WSJ Historically Speaking: With Big Prizes Often Comes Controversy

It’s not just the Nobel: Award-giving missteps have a long history

ILLUSTRATION: THOMAS FUCHS

This spring, controversies have engulfed three big prizes.

The Swedish Academy isn’t awarding the Nobel Prize for Literature this year while it deals with the fallout from a scandal over allegations of sexual assault and financial impropriety.

In the U.S., the author Junot Díaz has stepped down as Pulitzer Prize chairman while the board investigates allegations of sexual misconduct. In a statement through his literary agent earlier this month, Mr. Díaz did not address individual accusations but said in part, “I take responsibility for my past.” Finally, the organizers of the Echo, Germany’s version of the Grammys, said they would no longer bestow the awards after one of this year’s prizes went to rappers who used anti-Semitic words and images in their lyrics and videos.

Prize-giving controversies—some more serious than others—go back millennia. I know something about prizes, having served as chairwoman of the literary Man Booker Prize jury.

The ancient Greeks gave us the concept of the arts prize. To avoid jury corruption in their drama competitions, during the Festival of Dionysus, the Athenians devised a complicated system of votes and lotteries that is still not entirely understood today. Looking back now, the quality of the judging seems questionable. Euripides, the greatest tragedian of classical Greece, habitually challenged his society’s assumptions in tragedies like “Medea,” which sympathetically portrayed female desperation in a society where men ruled absolutely. In a three-way competition, “Medea,” which still holds the stage today, placed last.

Controversy surrounding a competition can be a revitalizing force—especially when the powers that be support the dissidents. By the 1860s, France’s Academy of Fine Arts, the defender of official taste, was growing increasingly out of touch with contemporary art. In 1863, the jury of the prestigious annual Salon exhibition, which the academy controlled, rejected artists such as Paul Cézanne, Camille Pissarro and Édouard Manet.
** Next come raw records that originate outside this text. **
-- ==== Sys2Proof/Safety.lean ====
section
/-! DEFINITION. What the statements are about: the laws of the device (the canonical form of the medium, the
ranges of what the part counts, the order of the Key Index, the agreement of the port's state, command in
progress, data phase and result), the conditions under which a command completes, the end of a command and the entry into HALTED, and the acceptance checks of
STORE and REMOVE as the tables of R164 and R167 give them. -/

namespace Sys2Proof.Machine

/-- The medium is in canonical form: addresses strictly rising, no erased byte listed. -/
def State.mediumCanonical (s : State) : Prop := Memory.wf s.medium = true

/-- The counters lie in their ranges (R182). -/
def Counters.inRange (c : Counters) : Prop :=
  c.recoveredReads ≤ 65535 ∧ c.unreadableReads ≤ 65535 ∧ c.programFailures ≤ 65535 ∧
    c.eraseFailures ≤ 65535 ∧ c.mediumTimeouts ≤ 65535 ∧ c.lostRecords ≤ 65535 ∧ c.refreshDrops ≤ 65535

/-- The Refresh List holds at most 8 tags, none twice (R114). -/
def Reclaim.listLaw (r : Reclaim) : Prop := r.refreshList.length ≤ 8 ∧ r.refreshList.Nodup

/-- Every setting in its range (R161), the Refresh List's law (R114), the fairness count from 0 to 8 (R131), the
health counters from 0 to 65535 (R182), the bundle identifier from 1 to 255 (R13). -/
def State.rangesHold (s : State) : Prop :=
  s.window.options.inRange = true ∧ s.reclaim.listLaw ∧ s.sequencer.fairness ≤ 8 ∧
    s.health.counters.inRange ∧ 1 ≤ s.window.nextBundle ∧ s.window.nextBundle ≤ 255

/-- The Key Index is in ascending order of tag, with no tag twice (R16). -/
def State.indexOrdered (s : State) : Prop := s.index.entries.Pairwise fun a b => a.tag < b.tag

/-- The command in progress agrees with the port state, the data phase and the result (R150, R153, R154,
R156): with no command the port is MOUNTING, IDLE or DRAINING; in a data phase it is RECEIVING or SENDING with
words left and the timer running; else it is EXECUTING; and a command in progress shows RESULT NONE. -/
def Port.coherent (p : Port) : Bool :=
  let still := p.residue == 0 && p.dataTimer.isNone
  let clear := p.result == .none && p.detail == 0
  match p.activity with
  | .none => (p.state == .mounting || p.state == .idle || p.state == .draining) && still
  | .slotWait _ => p.state == .executing && still && clear
  | .throughWait _ => p.state == .executing && still && clear
  | .syncWait => p.state == .executing && still && clear
  | .fetch _ => p.state == .executing && still && clear
  | .eraseStore _ => p.state == .executing && still && clear
  | .payload _ _ _ => p.state == .receiving && decide (1 ≤ p.residue) && p.dataTimer.isSome && clear
  | .descriptor _ _ => p.state == .receiving && decide (1 ≤ p.residue) && p.dataTimer.isSome && clear
  | .sending _ => p.state == .sending && decide (1 ≤ p.residue) && p.dataTimer.isSome && clear

/-- The port's law: it is coherent; while the part runs it is MOUNTING exactly while mount runs, and while it
does not run no mount runs and no command is in progress; and it is DRAINING only with PFW# asserted (R150). -/
def State.portLaw (s : State) : Prop :=
  s.port.coherent = true ∧
    (s.power = .on → (s.port.state = .mounting ↔ s.mount.isSome = true)) ∧
    (s.power ≠ .on → s.port.state = .mounting ∧ s.mount = none) ∧
    (s.port.state = .draining → s.pfw = true)

/-! ## Conditions -/

/-- The part runs and mount has ended (R132, R136). -/
abbrev State.awake (s : State) : Prop := s.power = .on ∧ s.mount = none

/-- The port takes a command: mount has ended, the port is IDLE and PFW# is deasserted (R150, R153). -/
abbrev State.ready (s : State) : Prop := s.awake ∧ s.port.state = .idle ∧ s.pfw = false

/-- The waits that the blocks' own work can end: slot wait, write-through wait, SYNC and ERASE STORE (R50, R56,
R172, R174). -/
def Activity.waits : Activity → Bool
  | .slotWait _ => true
  | .throughWait _ => true
  | .syncWait => true
  | .eraseStore _ => true
  | .none => false
  | .payload _ _ _ => false
  | .descriptor _ _ => false
  | .fetch _ => false
  | .sending _ => false

/-- Every cause of the first set is in the second. -/
def Causes.within (a b : Causes) : Prop :=
  (a.done = true → b.done = true) ∧ (a.data = true → b.data = true) ∧
    (a.mounted = true → b.mounted = true) ∧ (a.deferred = true → b.deferred = true) ∧
    (a.health = true → b.health = true) ∧ (a.drained = true → b.drained = true)

/-! ## The end of a command -/

/-- A command ended with this RESULT, PFW# being deasserted (R153, R52): the port is IDLE with RESIDUE 0 and its
timer stopped, RESERVED slots are FREE, DONE is raised, and the idle timer runs from zero when the PWL is empty
and IDLE_DELAY is not 0 (R162). -/
def State.completedAs (s : State) (result : ResultCode) (detail : Nat) : State :=
  { s with
    port := ⟨.idle, .none, 0, result, detail, none⟩
    causes := { s.causes with done := true }
    idle := { s.idle with running :=
      if s.staging.pwl = [] ∧ s.window.options.idleDelay ≠ 0 then some s.window.options.idleDelay else none }
    staging := { s.staging with slots :=
      (s.staging.slots.map fun x => if x.state = .reserved then { x with state := .free } else x) } }

/-- A command taken and ended in the same step: COMMAND holds its code, and the idle qualification is
cancelled (R153). -/
def State.endedAs (s : State) (code : Word) (result : ResultCode) (detail : Nat) : State :=
  ({ s with window := { s.window with command := code }, idle := ⟨none, false⟩ } : State).completedAs
    result detail

/-- A command taken that goes on: COMMAND holds its code, RESULT is NONE, the idle timer is stopped and the
idle qualification cancelled; the port state, activity, RESIDUE and timer are as given (R153). -/
def State.goesOn (s : State) (code : Word) (state : PortState) (activity : Activity) (residue : Nat)
    (timer : Option Nat) : State :=
  { s with
    window := { s.window with command := code }
    port := ⟨state, activity, residue, .none, 0, timer⟩
    idle := ⟨none, false⟩ }

/-- A command at its append (R56): in write-back it completes with NONE; in write-through it waits in EXECUTING
for the entries in its slots to leave the list, or ends with the halt's code while the Commit Engine is HALTED. -/
def State.atAppend (s : State) (through : Bool) (slots : List Nat) : State :=
  if through = false ∧ s.window.options.writeBack ≠ 0 then s.completedAs .none 0
  else
    match s.commit.state with
    | .halted r => s.completedAs r.code 0
    | .idle | .running | .waiting =>
      { s with port := ⟨.executing, .throughWait slots, 0, s.port.result, s.port.detail, none⟩ }

/-- The entries that a bundle's members append, in position order, each with its slot (R46). -/
def Work.bundleAppend (w : Work) (identifier : Nat) (slots : List Nat) : List PwlEntry :=
  (w.members.zip slots).mapIdx fun k x =>
    ⟨.write, x.1.tag, x.1.length, x.1.protect, identifier, some (k + 1, w.members.length), x.2, false⟩

/-! ## Halts -/

/-- The staging buffer as a halt leaves it (R42, R45, R91): no entry carries the in-commit flag, and a standalone head
that a later standalone entry for its tag supersedes has left the list, its slot FREE. That it leaves also when its flag
was clear before the halt is the model's choice (log 34). -/
def Staging.released (g : Staging) : Staging :=
  let cleared : Staging := { g with pwl := g.pwl.map fun e => { e with inCommit := false } }
  match g.pwl with
  | [] => cleared
  | e :: rest =>
    if e.bundle = 0 ∧ ∃ x ∈ rest, x.tag = e.tag ∧ x.bundle = 0 then cleared.removeEntries fun x => x.slot == e.slot
    else cleared

/-- The Commit Engine HALTED with this reason (R91): its unit is dropped, its request withdrawn and its entries
released, DEFERRED is raised, and a slot wait, a write-through wait or SYNC ends with the halt's code, PFW# being
deasserted while there is one. -/
def State.haltedAs (s : State) (reason : HaltReason) : State :=
  let t : State := { s with
    staging := s.staging.released
    commit := ⟨.halted reason, none, 0⟩
    causes := { s.causes with deferred := true }
    sequencer := { s.sequencer with requests := { s.sequencer.requests with commit := .absent } } }
  match s.port.activity with
  | .slotWait _ | .throughWait _ | .syncWait => t.completedAs reason.code 0
  | .none | .payload _ _ _ | .descriptor _ _ | .fetch _ | .sending _ | .eraseStore _ => t

/-! ## Acceptance checks -/

/-- STORE's acceptance checks in the order of R164: the code of the first that fails, NONE when all pass. -/
def State.storeVerdict (s : State) : ResultCode :=
  let tag := s.window.tag.toNat
  if tag < 1 ∨ 65534 < tag then .badParameter
  else if 1024 < s.window.length.toNat then .badParameter
  else if s.readOnly = true then .readOnly
  else if s.space.state = .full then .storeFull
  else if (s.visible tag).isProtected = true ∧ s.window.option.getLsbD 1 = false then .tagProtected
  else if s.lookup tag = none ∧ s.hasWrite tag = false ∧
      1024 < s.index.entries.length + s.index.reservations + 1 then .indexFull
  else .none

/-- REMOVE's acceptance checks in the order of R167: the code of the first that fails, NONE when all pass. -/
def State.removeVerdict (s : State) : ResultCode :=
  let tag := s.window.tag.toNat
  if tag < 1 ∨ 65534 < tag then .badParameter
  else if s.readOnly = true then .readOnly
  else if s.visible tag = .absent then .notFound
  else if s.space.state = .full ∧ s.removeHasPage = false then .storeFull
  else if (s.visible tag).isProtected = true ∧ s.window.option.getLsbD 1 = false then .tagProtected
  else .none

/-! ## The bytes an operation concerns -/

/-- The first byte of the medium that a program or an erase may change, and how many (R58, R121, R122); reads
and probes change none. -/
def Op.writes : Op → Nat × Nat
  | .recordProgram segment page record => (mediumAddress segment page 0, (recordBytes record).length)
  | .headerProgram segment slot => (mediumAddress segment 0 slot.place, 16)
  | .segmentErase segment => (mediumAddress segment 0 0, 32768)
  | .bankProbe _ => (0, 0)
  | .headerReadPage _ => (0, 0)
  | .headerReadRecord _ _ => (0, 0)
  | .recordRead _ _ _ _ _ => (0, 0)
  | .blankCheck _ _ => (0, 0)

/-! ## Records that can be stored -/

/-- A record's fields lie in the ranges of R1, with its payload of `length` bytes. -/
def Record.storable (r : Record) : Prop :=
  1 ≤ r.tag ∧ r.tag ≤ 65534 ∧ 1 ≤ r.sequence ∧ r.sequence ≤ 4294967294 ∧
    r.length = r.payload.length ∧ r.length ≤ 1024 ∧
    (r.kind = .data → r.prior = 0) ∧
    (r.kind ≠ .data →
      r.length = 0 ∧ r.protect = false ∧ r.bundle = 0 ∧ 1 ≤ r.prior ∧ r.prior < r.sequence) ∧
    (match r.position with
     | none => r.bundle = 0
     | some (i, n) => 1 ≤ r.bundle ∧ r.bundle ≤ 255 ∧ 2 ≤ n ∧ n ≤ 8 ∧ 1 ≤ i ∧ i ≤ n)

end Sys2Proof.Machine
end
The furor caused Emperor Napoleon III to order a special exhibition called the Salon “of Rejects” to “let the public judge” who was right. The public was divided, but the artists felt emboldened, and many scholars regard 1863 as the birthdate of modern painting. The Academy ultimately relinquished its control of the Salon in 1881. Its time was over.

At other times, controversies over prizes are more flash than substance. As antigovernment student protests swept Paris and many other places in 1968, a group of filmmakers tried to show solidarity with the protesters by shutting down the venerable Cannes Film Festival. At one point, directors hung from a curtain to prevent a film from starting. The festival was canceled but returned in 1969 without the revolutionary changes some critics were hoping for.

In contrast, a recent dispute at the festival over its refusal to allow in its competition Netflix films that bypass French theaters for streaming was relatively quiet but reflects the serious power struggle between streaming services and theatrical movie distributors.